(Saved entries)

═══

theorem Upholds.startRestore {g : GroupId} (h : (s.group g).state ≠ .normal) : Upholds s (s.startRestore g) := by
  unfold State.startRestore
  dsimp only
  split
  · exact .releaseGroup ..
  · exact .group (by simp [h])

theorem Upholds.backToTripped {g : GroupId} (h : (s.group g).state ≠ .normal) : Upholds s (s.backToTripped g) :=
  .group (by simp [h])

theorem Upholds.evalGroup (g : GroupId) : Upholds s (s.evalGroup g) := by
  unfold State.evalGroup
  dsimp only
  split
  · split
    · exact .refl
    · exact .tripStart g
  · rename_i e
    split
    · exact .startRestore (by simp [e])
    · exact .refl
  · rename_i e
    split
    · exact .refl
    · exact .backToTripped (by simp [e])

theorem Upholds.reviewGroup (g : GroupId) : Upholds s (s.reviewGroup g) := by
  unfold State.reviewGroup
  split
  · exact .refl
  · exact .tripStart g
  · rename_i e _ _; exact .startRestore (by simp [e])
  · exact .refl
  · rename_i e _ _; exact .startRestore (by simp [e])
  · rename_i e _; exact .backToTripped (by simp [e])

theorem Upholds.sourceChange (mask : Byte) : Upholds s (s.sourceChange mask) := by
  refine .foldl (fun s g => ?_) _ _
  split
  · exact .refl
  · exact .evalGroup g

theorem Upholds.setRailMonitor (m : RailMonitor) : Upholds s (s.setRailMonitor m) := by
  have rail : Upholds s { s with rail := m } := .of_eq rfl rfl rfl rfl rfl
  unfold State.setRailMonitor
  dsimp only
  split
  · exact rail
  · exact rail.trans (.sourceChange _)

theorem Upholds.faultIn (i : InputId) (f : FaultIn) : Upholds s (s.setFaultIn i f) := .of_eq rfl rfl rfl rfl rfl

theorem Upholds.faultSample (i : InputId) (l : Level) : Upholds s (s.faultSample i l) := by
  have pin : Upholds s { s with pins := { s.pins with faults := wr s.pins.faults i l } } := .of_eq rfl rfl rfl rfl rfl
  unfold State.faultSample
  dsimp only
  split
  · split
    · exact pin.trans (.faultIn ..)
    · exact (pin.trans (.faultIn ..)).trans (.sourceChange _)
  · exact pin

theorem Upholds.railSample (v : Int) : Upholds s (s.railSample v) := by
  have pin : Upholds s { s with pins := { s.pins with rail := v } } := .of_eq rfl rfl rfl rfl rfl
  unfold State.railSample
  dsimp only
  split
  · exact pin.trans (.setRailMonitor _)
  · exact pin

/-- Only the link, the notices, the pins, the policy and the model's own fields are written. -/
theorem Upholds.link (l : Link) : Upholds s { s with link := l } := .of_eq rfl rfl rfl rfl rfl

theorem Upholds.setLinkActive (a : Bool) : Upholds s (s.setLinkActive a) := by
  unfold State.setLinkActive
  split
  · exact .refl
  · exact (Upholds.link _).trans (.sourceChange _)

theorem Upholds.touchLink : Upholds s s.touchLink := by
  unfold State.touchLink
  split
  · exact .refl
  · exact (Upholds.link _).trans (.setLinkActive _)

theorem Upholds.linkExpiry : Upholds s s.linkExpiry := by
  unfold State.linkExpiry
  split
  · exact (Upholds.link _).trans (.setLinkActive _)
  · exact .refl

theorem Upholds.restoreExpiry (g : GroupId) : Upholds s (s.restoreExpiry g) := by
  unfold State.restoreExpiry
  dsimp only
  split
  · exact .releaseGroup ..
  · exact .refl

═══

◆ What is being asked: All of the records above should be given again exactly as written.

◆ Solution for this problem:
theorem Upholds.startRestore {g : GroupId} (h : (s.group g).state ≠ .normal) : Upholds s (s.startRestore g) := by
  unfold State.startRestore
  dsimp only
  split
  · exact .releaseGroup ..
  · exact .group (by simp [h])

theorem Upholds.backToTripped {g : GroupId} (h : (s.group g).state ≠ .normal) : Upholds s (s.backToTripped g) :=
  .group (by simp [h])

theorem Upholds.evalGroup (g : GroupId) : Upholds s (s.evalGroup g) := by
  unfold State.evalGroup
  dsimp only
  split
  · split
    · exact .refl
    · exact .tripStart g
  · rename_i e
    split
    · exact .startRestore (by simp [e])
    · exact .refl
  · rename_i e
    split
    · exact .refl
    · exact .backToTripped (by simp [e])

theorem Upholds.reviewGroup (g : GroupId) : Upholds s (s.reviewGroup g) := by
  unfold State.reviewGroup
  split
  · exact .refl
  · exact .tripStart g
  · rename_i e _ _; exact .startRestore (by simp [e])
  · exact .refl
  · rename_i e _ _; exact .startRestore (by simp [e])
  · rename_i e _; exact .backToTripped (by simp [e])

theorem Upholds.sourceChange (mask : Byte) : Upholds s (s.sourceChange mask) := by
  refine .foldl (fun s g => ?_) _ _
  split
  · exact .refl
  · exact .evalGroup g

theorem Upholds.setRailMonitor (m : RailMonitor) : Upholds s (s.setRailMonitor m) := by
  have rail : Upholds s { s with rail := m } := .of_eq rfl rfl rfl rfl rfl
  unfold State.setRailMonitor
  dsimp only
  split
  · exact rail
  · exact rail.trans (.sourceChange _)

theorem Upholds.faultIn (i : InputId) (f : FaultIn) : Upholds s (s.setFaultIn i f) := .of_eq rfl rfl rfl rfl rfl

theorem Upholds.faultSample (i : InputId) (l : Level) : Upholds s (s.faultSample i l) := by
  have pin : Upholds s { s with pins := { s.pins with faults := wr s.pins.faults i l } } := .of_eq rfl rfl rfl rfl rfl
  unfold State.faultSample
  dsimp only
  split
  · split
    · exact pin.trans (.faultIn ..)
    · exact (pin.trans (.faultIn ..)).trans (.sourceChange _)
  · exact pin

theorem Upholds.railSample (v : Int) : Upholds s (s.railSample v) := by
  have pin : Upholds s { s with pins := { s.pins with rail := v } } := .of_eq rfl rfl rfl rfl rfl
  unfold State.railSample
  dsimp only
  split
  · exact pin.trans (.setRailMonitor _)
  · exact pin

/-- Only the link, the notices, the pins, the policy and the model's own fields are written. -/
theorem Upholds.link (l : Link) : Upholds s { s with link := l } := .of_eq rfl rfl rfl rfl rfl

theorem Upholds.setLinkActive (a : Bool) : Upholds s (s.setLinkActive a) := by
  unfold State.setLinkActive
  split
  · exact .refl
  · exact (Upholds.link _).trans (.sourceChange _)

theorem Upholds.touchLink : Upholds s s.touchLink := by
  unfold State.touchLink
  split
  · exact .refl
  · exact (Upholds.link _).trans (.setLinkActive _)

theorem Upholds.linkExpiry : Upholds s s.linkExpiry := by
  unfold State.linkExpiry
  split
  · exact (Upholds.link _).trans (.setLinkActive _)
  · exact .refl

theorem Upholds.restoreExpiry (g : GroupId) : Upholds s (s.restoreExpiry g) := by
  unfold State.restoreExpiry
  dsimp only
  split
  · exact .releaseGroup ..
  · exact .refl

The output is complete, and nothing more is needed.